In ganz besonders klaren Nächten hatte er Damien mitten in der Nacht geweckt und sie waren unter Obhut des silbernen Mondes in See gestochen. Dann hatten sie sich auf die hölzernen Blanken gelegt und Damien, kaum älter als sechs Jahre, hatte voller Faszination zu den Sternen hinaufgeblickt. Er sog die Erklärungen seines Ziehvaters auf, lauschte stundenlang den nautischen Geschichten von Ungeheuern, die am Meeresgrund lebten und wagemutigen Schatzsuchern, die zu fernen Ländern aufbrachen.

In jenen Nächten, in denen er nach den Sternen segeln lernte, fühlte er sich weniger allein. Der Gedanke, dass die Sterne seit Urzeiten an ihrer fixen Position am Firnament leuchteten, dass man, egal wo auf der Welt man sich auch befinden mochte, denselben Sternenhimmel betrachtete, hatte etwas Tröstliches an sich.

"Wenn du mal in echten Schwierigkeiten steckst und nicht mehr weiter weißt...", hatte Lucas gesagt und der leichte Wellengang hatte seine Worte untermalt, "Dann blick zu den Sternen empor, Damien, und sie werden dich nach Hause geleiten."

Abgesehen von seinen Fischerkenntnissen, hatte Lucas nie viel über sich oder seine Jugend preisgegeben. Er schien kein besonders großer Freund von väterlichen Ratschlägen oder Anekdoten zu sein. Und wenn Damien ihn doch einmal nach Rat in einer persönlicheren Angelegenheit fragte, so ließ sich Lucas Zeit mit seiner Antwort und antwortete stets wohlüberlegt.

Umso überraschter war der Fischerssohn an diesem Morgen, als Lucas von sich aus einen ernsteren Ton anschlug.

"Damien, es gibt etwas, worüber ich mit dir sprechen muss." Er zögerte kurz, dann fuhr er mit ruhiger Stimme fort.

"Du bist schon lange kein Kind mehr, dem man bestimmte Dinge vorenthalten sollte. Maveá wünscht nicht, dass ich dir davon erzähle, aber ich finde, du solltest es wissen."
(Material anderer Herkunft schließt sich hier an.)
/-! ### The no-op words (R79) -/

/-- The unmapped words are those that decode to the no-op. -/
theorem decode_eq_nop_iff {w : Word} : decode w = .nop w ↔ unmapped w = true := by
  refine ⟨fun h => ?_, Laws.RoundTrip.nop w⟩
  have hwf : (decode w).wellFormed = true := (isWordOf_decode w).1
  rwa [h] at hwf

/-- Settles O49: the no-op words are the unmapped words, whose four classes are (a) to (d). -/
theorem unmappedWordsAreExactlyTheNops : Obligations.UnmappedWordsAreExactlyTheNops := by
  intro w
  rw [decode_eq_nop_iff, unmapped_iff, topNibble_val, fieldN_val, fieldKK_toNat]

/-- Settles O50, by evaluating the decoder and the encoder on the words of R84. -/
theorem encodingExamplesDecode : Obligations.EncodingExamplesDecode := by
  unfold Obligations.EncodingExamplesDecode
  decide

end Sys2Proof
end

section
/-! The mask and match table against the dispatch (R76, R77), and the words that are not canonical (R78). -/

namespace Sys2Proof

/-! ### What a row's mask tells of a word -/

section
variable {w p : Word}

/-- A first-level row hits by the top nibble. -/
theorem mask_top_eq_iff (hp : p.toNat % 4096 = 0) : w &&& 0xF000#16 = p ↔ w.toNat / 4096 = p.toNat / 4096 := by
  rw [mask_top, ← BitVec.toNat_inj, packDigits_toNat, topNibble_val]
  omega

/-- A row with a low-nibble key hits by the top and the low nibble. -/
theorem mask_top_low_eq_iff (hp : p.toNat / 16 % 256 = 0) :
    w &&& 0xF00F#16 = p ↔ w.toNat / 4096 = p.toNat / 4096 ∧ w.toNat % 16 = p.toNat % 16 := by
  rw [mask_top_low, ← BitVec.toNat_inj, packDigits_toNat, topNibble_val, fieldN_val]
  omega

/-- A row with a low-byte key hits by the top nibble and the low byte. -/
theorem mask_top_byte_eq_iff (hp : p.toNat / 256 % 16 = 0) :
    w &&& 0xF0FF#16 = p ↔ w.toNat / 4096 = p.toNat / 4096 ∧ w.toNat % 256 = p.toNat % 256 := by
  rw [mask_top_byte, ← BitVec.toNat_inj, packXK_toNat, topNibble_val, fieldKK_toNat]
  omega

end

/-! ### The two forms of decoding -/

/-- R76, R79: a word that no row hits is unmapped. -/
theorem unmapped_of_no_hit {w : Word} (h : ∀ r ∈ opcodeRows, r.hits w = false) : unmapped w = true := by
  simp (disch := decide) only [opcodeRows, rowsFlow, rowsAlu, rowsMiddle, rowsF, List.forall_mem_append,
    List.forall_mem_cons, OpcodeRow.hits, beq_eq_false_iff_ne, ne_eq, BitVec.ofNat_eq_ofNat, mask_top_eq_iff,
    mask_top_low_eq_iff, mask_top_byte_eq_iff, BitVec.reduceToNat, Nat.reduceDiv, Nat.reduceMod] at h
  simp only [unmapped_iff, topNibble_val, fieldN_val, fieldKK_toNat]
  obtain ⟨⟨⟨⟨h0, h0E, h1, h2, h3, h4, h5, h6, h7, -⟩, h8⟩, h9, hA, hB, hC, hD, hEE, hE1, -⟩, hF⟩ := h
  have hslot : w.toNat / 4096 = 0x0 ∨ w.toNat / 4096 = 0x8 ∨ w.toNat / 4096 = 0xE ∨ w.toNat / 4096 = 0xF := by
    have := w.isLt
    clear h0 h0E h8 hEE hE1 hF
    omega
  rcases hslot with ht | ht | ht | ht
  · exact .inl ⟨ht, fun hn => h0 ⟨ht, hn⟩, fun hn => h0E ⟨ht, hn⟩⟩
  · simp [ht] at h8 ⊢
    omega
  · exact .inr (.inr (.inl ⟨ht, fun hn => hE1 ⟨ht, hn⟩, fun hn => hEE ⟨ht, hn⟩⟩))
  · exact .inr (.inr (.inr ⟨ht, by simpa [ht] using hF⟩))

/-- A row of the table gives what the dispatch gives, on every word it hits. -/
def OpcodeRow.Agrees (r : OpcodeRow) : Prop := ∀ w : Word, r.hits w = true → decode w = r.build w

theorem OpcodeRow.Agrees.of_mask {r : OpcodeRow} (h : ∀ {w : Word}, w &&& r.mask = r.pattern → decode w = r.build w) :
    r.Agrees := fun _ hw => h (eq_of_beq hw)

theorem rowsFlow_agree : ∀ r ∈ rowsFlow, r.Agrees := by
  simp only [rowsFlow, List.forall_mem_cons]
  exact ⟨.of_mask decode_cls, .of_mask decode_ret, .of_mask decode_jp, .of_mask decode_call, .of_mask decode_seByte,
    .of_mask decode_sneByte, .of_mask decode_seReg, .of_mask decode_ldByte, .of_mask decode_addByte, nofun⟩

theorem rowsAlu_agree : ∀ r ∈ rowsAlu, r.Agrees := by
  simp only [rowsAlu, List.forall_mem_cons]
  exact ⟨.of_mask decode_ldReg, .of_mask decode_orReg, .of_mask decode_andReg, .of_mask decode_xorReg,
    .of_mask decode_addReg, .of_mask decode_subReg, .of_mask decode_shr, .of_mask decode_subnReg, .of_mask decode_shl,
    nofun⟩

theorem rowsMiddle_agree : ∀ r ∈ rowsMiddle, r.Agrees := by
  simp only [rowsMiddle, List.forall_mem_cons]
  exact ⟨.of_mask decode_sneReg, .of_mask decode_ldI, .of_mask decode_jpV0, .of_mask decode_rnd, .of_mask decode_drw,
    .of_mask decode_skp, .of_mask decode_sknp, nofun⟩

theorem rowsF_agree : ∀ r ∈ rowsF, r.Agrees := by
  simp only [rowsF, List.forall_mem_cons]
  exact ⟨.of_mask decode_ldVxDt, .of_mask decode_ldVxK, .of_mask decode_ldDtVx, .of_mask decode_ldStVx,
    .of_mask decode_addI, .of_mask decode_ldF, .of_mask decode_ldB, .of_mask decode_storeRegs, .of_mask decode_loadRegs,
    nofun⟩

theorem opcodeRows_agree : ∀ r ∈ opcodeRows, r.Agrees := by
  simp only [opcodeRows, List.forall_mem_append]
  exact ⟨⟨⟨rowsFlow_agree, rowsAlu_agree⟩, rowsMiddle_agree⟩, rowsF_agree⟩

/-- Settles O47: a row found by the table agrees with the dispatch; a word without a row is unmapped, so a no-op. -/
theorem dispatchAgreesWithTheMaskTable : Obligations.DispatchAgreesWithTheMaskTable := by
  intro w
  unfold decodeByRows
  split
  case h_1 r hfind =>
    have hhit : r.hits w = true := by simpa using List.find?_some hfind
    exact opcodeRows_agree r (List.mem_of_find?_eq_some hfind) w hhit
  case h_2 hnone =>
    have hmiss : ∀ r ∈ opcodeRows, r.hits w = false := by simpa using hnone
    exact decode_eq_nop_iff.2 (unmapped_of_no_hit hmiss)

/-- Two rows that hit one word have patterns that agree on the bits both masks keep. -/
theorem OpcodeRow.pattern_and_mask_eq_of_hits {r q : OpcodeRow} {w : Word} (hr : r.hits w = true)
    (hq : q.hits w = true) : r.pattern &&& q.mask = q.pattern &&& r.mask := by
  rw [← eq_of_beq hr, ← eq_of_beq hq, BitVec.and_assoc, BitVec.and_assoc, BitVec.and_comm r.mask]

/-- R76: any two patterns differ on a bit that both masks keep. -/
theorem opcodeRows_patterns_differ :
    opcodeRows.Pairwise fun r q => r.pattern &&& q.mask ≠ q.pattern &&& r.mask := by
  decide

/-- Settles O48: a word that two rows hit would make their patterns agree on the bits of both masks. -/
theorem opcodeRowsAreDisjoint : Obligations.OpcodeRowsAreDisjoint :=
  ⟨rfl, fun _ => opcodeRows_patterns_differ.imp fun hne ⟨hr, hq⟩ => hne (OpcodeRow.pattern_and_mask_eq_of_hits hr hq)⟩

/-! ### The words that are not canonical (R78) -/

/-- R78: a handler reads no ignored field. -/
theorem exec_canonical (i : Instr) (s : Machine.State) : Machine.exec i.canonical s = Machine.exec i s := by
  cases i <;> rfl

theorem Instr.canonical_wellFormed {i : Instr} (h : i.wellFormed = true) : i.canonical.wellFormed = true := by
  cases i with
  | nop w => exact h
  | _ => rfl

/-- R78: the words with an ignored field at another digit than the pattern shows, in the digits of the word. -/
def IsAliasWord (w : Word) : Prop :=
  ((topNibble w).val = 0x0 ∧ ((fieldN w).val = 0x0 ∨ (fieldN w).val = 0xE) ∧ (fieldIgn w).toNat ≠ 0x0E) ∨
  (((topNibble w).val = 0x5 ∨ (topNibble w).val = 0x9) ∧ (fieldN w).val ≠ 0x0) ∨
  ((topNibble w).val = 0xE ∧ (fieldN w).val = 0xE ∧ (fieldY w).val ≠ 0x9) ∨
  ((topNibble w).val = 0xE ∧ (fieldN w).val = 0x1 ∧ (fieldY w).val ≠ 0xA)

theorem not_isAliasWord_of_unmapped {w : Word} (h : unmapped w = true) : ¬ IsAliasWord w := by
  rw [unmapped_iff] at h
  unfold IsAliasWord
  omega

/-- A well-formed instruction is not canonical exactly where its word is in one of the classes of R78. -/
theorem canonical_ne_iff_isAliasWord {i : Instr} (h : i.wellFormed = true) :
    i.canonical ≠ i ↔ IsAliasWord (encode i) := by
  cases i with
  | nop w => exact iff_of_false (fun hne => hne rfl) (not_isAliasWord_of_unmapped h)
  | cls ign | ret ign =>
    simp [Instr.canonical, IsAliasWord, encode]
    bv_omega
  | seReg x y ign | sneReg x y ign =>
    simp [Instr.canonical, IsAliasWord, encode]
    exact ne_comm
  | skp x ign | sknp x ign =>
    simp [Instr.canonical, IsAliasWord, encode]
    exact (eq_comm.trans Fin.ext_iff).not
  | _ => simp [Instr.canonical, IsAliasWord, encode]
Damien unterbrach seine Aufgabe, die Netze einzuholen, und blickte seinen Ziehvater irritiert an. Eine dunkle Wolkenwand begann sich zu formen, sie kündigte das Herannahen eines Sturmes an.

"Es geht um den Tag deiner Ankunft in Fortmarée. Den Tag, an dem du zu uns kamst. Im Dorf erzählt man sich, dass du in der Brandung gefunden wurdest. Dass du ein Fremder bist. Wir haben dieses Gerücht in Umlauf gebracht, um dich und deine Mutter zu beschützen. Doch nun glaube ich, könnte dir das zum Verhängnis werden."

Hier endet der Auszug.